*EXERCISE OBJECTIVE*: Restate verbatim the span of lines below between the line with "match op with" and the line with "log 14). -/", including those two lines, and only that span.

Stored items
□ □ □ □ □

-- ==== Sys2Proof/Machine/Atomics.lean ====
section
/-! DEFINITION. Compare and swap, and the atomic memory operations (48 R610 to R665). -/

namespace Sys2Proof.Machine

/-- The operations of the atomic instructions (48 R610(d)). -/
inductive AtomicOp where
  | add | clr | eor | set | smax | smin | umax | umin | swp
deriving DecidableEq, Repr

/-- What an atomic instruction stores (48 R610(d)). -/
def AtomicOp.apply {w : Nat} (op : AtomicOp) (data value : BitVec w) : BitVec w :=
  match op with
  | .add => data + value
  | .clr => data &&& ~~~value
  | .eor => data ^^^ value
  | .set => data ||| value
  | .smax => if data.toInt > value.toInt then data else value
  | .smin => if data.toInt > value.toInt then value else data
  | .umax => if data.toNat > value.toNat then data else value
  | .umin => if data.toNat > value.toNat then value else data
  | .swp => value

/-- The access type of one half of an atomic instruction (48 R610(e)). -/
def atomicAcc (ordered : Bool) : AccType := if ordered then .orderedRW else .atomicRW

/-- The checks of both halves: the location must be readable and writable (48 R610(h); log 14). -/
def State.checkAtomic (s : State) (a : Addr) (bytes : Nat) (ld st : AccType) : Except Exc Unit := do
  s.checkAccess a bytes ld .read true
  s.checkAccess a bytes st .write true

/-- The checks of an atomic access to a pair: both halves at the lower address, then both at the other (60 R803(8);
20 R100; log 38). -/
def State.checkAtomicPair (s : State) (a : Addr) (bytes : Nat) (ld st : AccType) : Except Exc Unit := do
  require (!s.misaligned a (2 * bytes) ld) (.dataAbort a .alignment false false)
  s.checkAtomic a bytes ld st
  s.checkAtomic (a + BitVec.ofNat 64 bytes) bytes ld st

/-- `AtomicLd` (48 R610(c)). An acquire form whose destination is the zero register loses the acquire (48 R610(e)). -/
def atomicLoad (op : AtomicOp) (bytes : Nat) (a r : BitVec 1) (rs n t : Reg) (s : State) : Result :=
  whenFeature s.cfg.haveAtomics s <| finish s do
    let address ← s.baseAddress n
    s.checkAtomic address bytes (atomicAcc (a = 1#1 ∧ t ≠ 31#5)) (atomicAcc (r = 1#1))
    let data := s.loadBytes address bytes
    return (s.storeBytes address bytes (op.apply data (s.readXW (8 * bytes) rs))).writeX t data

/-- Compare and swap (48 R611, R612, R614). -/
def compareAndSwap (bytes : Nat) (l : BitVec 1) (rs : Reg) (o0 : BitVec 1) (n t : Reg) (s : State) : Result :=
  whenFeature s.cfg.haveAtomics s <| finish s do
    let address ← s.baseAddress n
    s.checkAtomic address bytes (atomicAcc (l = 1#1)) (atomicAcc (o0 = 1#1))
    let data := s.loadBytes address bytes
    let stored := if data = s.readXW (8 * bytes) rs then s.storeBytes address bytes (s.readX t) else s
    return stored.writeX rs data

/-- Compare and swap of a pair, one access: odd register numbers are unallocated (48 R613). -/
def compareAndSwapPair (sz l : BitVec 1) (rs : Reg) (o0 : BitVec 1) (n t : Reg) (s : State) : Result :=
  whenFeature s.cfg.haveAtomics s <| finish s do
    require (!rs.getLsbD 0) .undefined
    require (!t.getLsbD 0) .undefined
    let w := 8 * wordBytes sz
    let address ← s.baseAddress n
    s.checkAtomicPair address (wordBytes sz) (atomicAcc (l = 1#1)) (atomicAcc (o0 = 1#1))
    let data := (s.loadBytes address (2 * wordBytes sz)).setWidth (w + w)
    let expected := s.joinPair (s.readXW w rs) (s.readXW w (rs + 1#5))
    let replacement := s.joinPair (s.readXW w t) (s.readXW w (t + 1#5))
    let stored := if data = expected then s.storeBytes address (2 * wordBytes sz) replacement else s
    let elements := s.splitPair data
    return (stored.writeX rs elements.1).writeX (rs + 1#5) elements.2

/-! ## The meanings -/

/-- CASB, CASAB, CASALB, CASLB (48 R611). -/
def execCasb (l : BitVec 1) (rs : Reg) (o0 : BitVec 1) (rn rt : Reg) (s : State) : Result :=
  compareAndSwap 1 l rs o0 rn rt s

/-- CASH, CASAH, CASALH, CASLH (48 R612). -/
def execCash (l : BitVec 1) (rs : Reg) (o0 : BitVec 1) (rn rt : Reg) (s : State) : Result :=
  compareAndSwap 2 l rs o0 rn rt s

/-- CASP, CASPA, CASPAL, CASPL (48 R613). -/
def execCasp (sz l : BitVec 1) (rs : Reg) (o0 : BitVec 1) (rn rt : Reg) (s : State) : Result :=
  compareAndSwapPair sz l rs o0 rn rt s

/-- CAS, CASA, CASAL, CASL (48 R614). -/
def execCas (size0 l : BitVec 1) (rs : Reg) (o0 : BitVec 1) (rn rt : Reg) (s : State) : Result :=
  compareAndSwap (wordBytes size0) l rs o0 rn rt s

/-- LDADDB, LDADDAB, LDADDALB, LDADDLB (48 R615). -/
def execLdaddb (a r : BitVec 1) (rs rn rt : Reg) (s : State) : Result :=
  atomicLoad .add 1 a r rs rn rt s

/-- LDADDH, LDADDAH, LDADDALH, LDADDLH (48 R616). -/
def execLdaddh (a r : BitVec 1) (rs rn rt : Reg) (s : State) : Result :=
  atomicLoad .add 2 a r rs rn rt s

/-- LDADD, LDADDA, LDADDAL, LDADDL (48 R617). -/
def execLdadd (size0 a r : BitVec 1) (rs rn rt : Reg) (s : State) : Result :=
  atomicLoad .add (wordBytes size0) a r rs rn rt s

/-- LDCLRB, LDCLRAB, LDCLRALB, LDCLRLB (48 R618). -/
def execLdclrb (a r : BitVec 1) (rs rn rt : Reg) (s : State) : Result :=
  atomicLoad .clr 1 a r rs rn rt s

/-- LDCLRH, LDCLRAH, LDCLRALH, LDCLRLH (48 R619). -/
def execLdclrh (a r : BitVec 1) (rs rn rt : Reg) (s : State) : Result :=
  atomicLoad .clr 2 a r rs rn rt s

/-- LDCLR, LDCLRA, LDCLRAL, LDCLRL (48 R620). -/
def execLdclr (size0 a r : BitVec 1) (rs rn rt : Reg) (s : State) : Result :=
  atomicLoad .clr (wordBytes size0) a r rs rn rt s

/-- LDEORB, LDEORAB, LDEORALB, LDEORLB (48 R621). -/
def execLdeorb (a r : BitVec 1) (rs rn rt : Reg) (s : State) : Result :=
  atomicLoad .eor 1 a r rs rn rt s

/-- LDEORH, LDEORAH, LDEORALH, LDEORLH (48 R622). -/
def execLdeorh (a r : BitVec 1) (rs rn rt : Reg) (s : State) : Result :=
  atomicLoad .eor 2 a r rs rn rt s

/-- LDEOR, LDEORA, LDEORAL, LDEORL (48 R623). -/
def execLdeor (size0 a r : BitVec 1) (rs rn rt : Reg) (s : State) : Result :=
  atomicLoad .eor (wordBytes size0) a r rs rn rt s

/-- LDSETB, LDSETAB, LDSETALB, LDSETLB (48 R624). -/
def execLdsetb (a r : BitVec 1) (rs rn rt : Reg) (s : State) : Result :=
  atomicLoad .set 1 a r rs rn rt s

/-- LDSETH, LDSETAH, LDSETALH, LDSETLH (48 R625). -/
def execLdseth (a r : BitVec 1) (rs rn rt : Reg) (s : State) : Result :=
  atomicLoad .set 2 a r rs rn rt s

/-- LDSET, LDSETA, LDSETAL, LDSETL (48 R626). -/
def execLdset (size0 a r : BitVec 1) (rs rn rt : Reg) (s : State) : Result :=
  atomicLoad .set (wordBytes size0) a r rs rn rt s

/-- LDSMAXB, LDSMAXAB, LDSMAXALB, LDSMAXLB (48 R627). -/
def execLdsmaxb (a r : BitVec 1) (rs rn rt : Reg) (s : State) : Result :=
  atomicLoad .smax 1 a r rs rn rt s

/-- LDSMAXH, LDSMAXAH, LDSMAXALH, LDSMAXLH (48 R628). -/
def execLdsmaxh (a r : BitVec 1) (rs rn rt : Reg) (s : State) : Result :=
  atomicLoad .smax 2 a r rs rn rt s

/-- LDSMAX, LDSMAXA, LDSMAXAL, LDSMAXL (48 R629). -/
def execLdsmax (size0 a r : BitVec 1) (rs rn rt : Reg) (s : State) : Result :=
  atomicLoad .smax (wordBytes size0) a r rs rn rt s

/-- LDSMINB, LDSMINAB, LDSMINALB, LDSMINLB (48 R630). -/
def execLdsminb (a r : BitVec 1) (rs rn rt : Reg) (s : State) : Result :=
  atomicLoad .smin 1 a r rs rn rt s

/-- LDSMINH, LDSMINAH, LDSMINALH, LDSMINLH (48 R631). -/
def execLdsminh (a r : BitVec 1) (rs rn rt : Reg) (s : State) : Result :=
  atomicLoad .smin 2 a r rs rn rt s

/-- LDSMIN, LDSMINA, LDSMINAL, LDSMINL (48 R632). -/
def execLdsmin (size0 a r : BitVec 1) (rs rn rt : Reg) (s : State) : Result :=
  atomicLoad .smin (wordBytes size0) a r rs rn rt s

/-- LDUMAXB, LDUMAXAB, LDUMAXALB, LDUMAXLB (48 R633). -/
def execLdumaxb (a r : BitVec 1) (rs rn rt : Reg) (s : State) : Result :=
  atomicLoad .umax 1 a r rs rn rt s

/-- LDUMAXH, LDUMAXAH, LDUMAXALH, LDUMAXLH (48 R634). -/
def execLdumaxh (a r : BitVec 1) (rs rn rt : Reg) (s : State) : Result :=
  atomicLoad .umax 2 a r rs rn rt s

/-- LDUMAX, LDUMAXA, LDUMAXAL, LDUMAXL (48 R635). -/
def execLdumax (size0 a r : BitVec 1) (rs rn rt : Reg) (s : State) : Result :=
  atomicLoad .umax (wordBytes size0) a r rs rn rt s

/-- LDUMINB, LDUMINAB, LDUMINALB, LDUMINLB (48 R636). -/
def execLduminb (a r : BitVec 1) (rs rn rt : Reg) (s : State) : Result :=
  atomicLoad .umin 1 a r rs rn rt s

/-- LDUMINH, LDUMINAH, LDUMINALH, LDUMINLH (48 R637). -/
def execLduminh (a r : BitVec 1) (rs rn rt : Reg) (s : State) : Result :=
  atomicLoad .umin 2 a r rs rn rt s

/-- LDUMIN, LDUMINA, LDUMINAL, LDUMINL (48 R638). -/
def execLdumin (size0 a r : BitVec 1) (rs rn rt : Reg) (s : State) : Result :=
  atomicLoad .umin (wordBytes size0) a r rs rn rt s

/-- SWPB, SWPAB, SWPALB, SWPLB (48 R663). -/
def execSwpb (a r : BitVec 1) (rs rn rt : Reg) (s : State) : Result :=
  atomicLoad .swp 1 a r rs rn rt s

/-- SWPH, SWPAH, SWPALH, SWPLH (48 R664). -/
def execSwph (a r : BitVec 1) (rs rn rt : Reg) (s : State) : Result :=
  atomicLoad .swp 2 a r rs rn rt s

/-- SWP, SWPA, SWPAL, SWPL (48 R665). -/
def execSwp (size0 a r : BitVec 1) (rs rn rt : Reg) (s : State) : Result :=
  atomicLoad .swp (wordBytes size0) a r rs rn rt s

/-- STADDB, STADDLB (48 R639), an alias of LDADDB, LDADDAB, LDADDALB, LDADDLB (30 R196). -/
def execStaddb (r : BitVec 1) (rs rn : Reg) (s : State) : Result :=
  atomicLoad .add 1 0#1 r rs rn 31#5 s

/-- STADDH, STADDLH (48 R640), an alias of LDADDH, LDADDAH, LDADDALH, LDADDLH (30 R196). -/
def execStaddh (r : BitVec 1) (rs rn : Reg) (s : State) : Result :=
  atomicLoad .add 2 0#1 r rs rn 31#5 s

/-- STADD, STADDL (48 R641), an alias of LDADD, LDADDA, LDADDAL, LDADDL (30 R196). -/
def execStadd (size0 r : BitVec 1) (rs rn : Reg) (s : State) : Result :=
  atomicLoad .add (wordBytes size0) 0#1 r rs rn 31#5 s

/-- STCLRB, STCLRLB (48 R642), an alias of LDCLRB, LDCLRAB, LDCLRALB, LDCLRLB (30 R196). -/
def execStclrb (r : BitVec 1) (rs rn : Reg) (s : State) : Result :=
  atomicLoad .clr 1 0#1 r rs rn 31#5 s

/-- STCLRH, STCLRLH (48 R643), an alias of LDCLRH, LDCLRAH, LDCLRALH, LDCLRLH (30 R196). -/
def execStclrh (r : BitVec 1) (rs rn : Reg) (s : State) : Result :=
  atomicLoad .clr 2 0#1 r rs rn 31#5 s

/-- STCLR, STCLRL (48 R644), an alias of LDCLR, LDCLRA, LDCLRAL, LDCLRL (30 R196). -/
def execStclr (size0 r : BitVec 1) (rs rn : Reg) (s : State) : Result :=
  atomicLoad .clr (wordBytes size0) 0#1 r rs rn 31#5 s

/-- STEORB, STEORLB (48 R645), an alias of LDEORB, LDEORAB, LDEORALB, LDEORLB (30 R196). -/
def execSteorb (r : BitVec 1) (rs rn : Reg) (s : State) : Result :=
  atomicLoad .eor 1 0#1 r rs rn 31#5 s

/-- STEORH, STEORLH (48 R646), an alias of LDEORH, LDEORAH, LDEORALH, LDEORLH (30 R196). -/
def execSteorh (r : BitVec 1) (rs rn : Reg) (s : State) : Result :=
  atomicLoad .eor 2 0#1 r rs rn 31#5 s

/-- STEOR, STEORL (48 R647), an alias of LDEOR, LDEORA, LDEORAL, LDEORL (30 R196). -/
def execSteor (size0 r : BitVec 1) (rs rn : Reg) (s : State) : Result :=
  atomicLoad .eor (wordBytes size0) 0#1 r rs rn 31#5 s

/-- STSETB, STSETLB (48 R648), an alias of LDSETB, LDSETAB, LDSETALB, LDSETLB (30 R196). -/
def execStsetb (r : BitVec 1) (rs rn : Reg) (s : State) : Result :=
  atomicLoad .set 1 0#1 r rs rn 31#5 s

/-- STSETH, STSETLH (48 R649), an alias of LDSETH, LDSETAH, LDSETALH, LDSETLH (30 R196). -/
def execStseth (r : BitVec 1) (rs rn : Reg) (s : State) : Result :=
  atomicLoad .set 2 0#1 r rs rn 31#5 s

/-- STSET, STSETL (48 R650), an alias of LDSET, LDSETA, LDSETAL, LDSETL (30 R196). -/
def execStset (size0 r : BitVec 1) (rs rn : Reg) (s : State) : Result :=
  atomicLoad .set (wordBytes size0) 0#1 r rs rn 31#5 s

/-- STSMAXB, STSMAXLB (48 R651), an alias of LDSMAXB, LDSMAXAB, LDSMAXALB, LDSMAXLB (30 R196). -/
def execStsmaxb (r : BitVec 1) (rs rn : Reg) (s : State) : Result :=
  atomicLoad .smax 1 0#1 r rs rn 31#5 s

/-- STSMAXH, STSMAXLH (48 R652), an alias of LDSMAXH, LDSMAXAH, LDSMAXALH, LDSMAXLH (30 R196). -/
def execStsmaxh (r : BitVec 1) (rs rn : Reg) (s : State) : Result :=
  atomicLoad .smax 2 0#1 r rs rn 31#5 s

/-- STSMAX, STSMAXL (48 R653), an alias of LDSMAX, LDSMAXA, LDSMAXAL, LDSMAXL (30 R196). -/
def execStsmax (size0 r : BitVec 1) (rs rn : Reg) (s : State) : Result :=
  atomicLoad .smax (wordBytes size0) 0#1 r rs rn 31#5 s

/-- STSMINB, STSMINLB (48 R654), an alias of LDSMINB, LDSMINAB, LDSMINALB, LDSMINLB (30 R196). -/
def execStsminb (r : BitVec 1) (rs rn : Reg) (s : State) : Result :=
  atomicLoad .smin 1 0#1 r rs rn 31#5 s

/-- STSMINH, STSMINLH (48 R655), an alias of LDSMINH, LDSMINAH, LDSMINALH, LDSMINLH (30 R196). -/
def execStsminh (r : BitVec 1) (rs rn : Reg) (s : State) : Result :=
  atomicLoad .smin 2 0#1 r rs rn 31#5 s

/-- STSMIN, STSMINL (48 R656), an alias of LDSMIN, LDSMINA, LDSMINAL, LDSMINL (30 R196). -/
def execStsmin (size0 r : BitVec 1) (rs rn : Reg) (s : State) : Result :=
  atomicLoad .smin (wordBytes size0) 0#1 r rs rn 31#5 s

/-- STUMAXB, STUMAXLB (48 R657), an alias of LDUMAXB, LDUMAXAB, LDUMAXALB, LDUMAXLB (30 R196). -/
def execStumaxb (r : BitVec 1) (rs rn : Reg) (s : State) : Result :=
  atomicLoad .umax 1 0#1 r rs rn 31#5 s

/-- STUMAXH, STUMAXLH (48 R658), an alias of LDUMAXH, LDUMAXAH, LDUMAXALH, LDUMAXLH (30 R196). -/
def execStumaxh (r : BitVec 1) (rs rn : Reg) (s : State) : Result :=
  atomicLoad .umax 2 0#1 r rs rn 31#5 s

/-- STUMAX, STUMAXL (48 R659), an alias of LDUMAX, LDUMAXA, LDUMAXAL, LDUMAXL (30 R196). -/
def execStumax (size0 r : BitVec 1) (rs rn : Reg) (s : State) : Result :=
  atomicLoad .umax (wordBytes size0) 0#1 r rs rn 31#5 s

/-- STUMINB, STUMINLB (48 R660), an alias of LDUMINB, LDUMINAB, LDUMINALB, LDUMINLB (30 R196). -/
def execStuminb (r : BitVec 1) (rs rn : Reg) (s : State) : Result :=
  atomicLoad .umin 1 0#1 r rs rn 31#5 s

/-- STUMINH, STUMINLH (48 R661), an alias of LDUMINH, LDUMINAH, LDUMINALH, LDUMINLH (30 R196). -/
def execStuminh (r : BitVec 1) (rs rn : Reg) (s : State) : Result :=
  atomicLoad .umin 2 0#1 r rs rn 31#5 s

/-- STUMIN, STUMINL (48 R662), an alias of LDUMIN, LDUMINA, LDUMINAL, LDUMINL (30 R196). -/
def execStumin (size0 r : BitVec 1) (rs rn : Reg) (s : State) : Result :=
  atomicLoad .umin (wordBytes size0) 0#1 r rs rn 31#5 s

end Sys2Proof.Machine
end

□ □ □ □ □

*YOUR RESPONSE*:
  match op with
  | .add => data + value
  | .clr => data &&& ~~~value
  | .eor => data ^^^ value
  | .set => data ||| value
  | .smax => if data.toInt > value.toInt then data else value
  | .smin => if data.toInt > value.toInt then value else data
  | .umax => if data.toNat > value.toNat then data else value
  | .umin => if data.toNat > value.toNat then value else data
  | .swp => value

/-- The access type of one half of an atomic instruction (48 R610(e)). -/
def atomicAcc (ordered : Bool) : AccType := if ordered then .orderedRW else .atomicRW

/-- The checks of both halves: the location must be readable and writable (48 R610(h); log 14). -/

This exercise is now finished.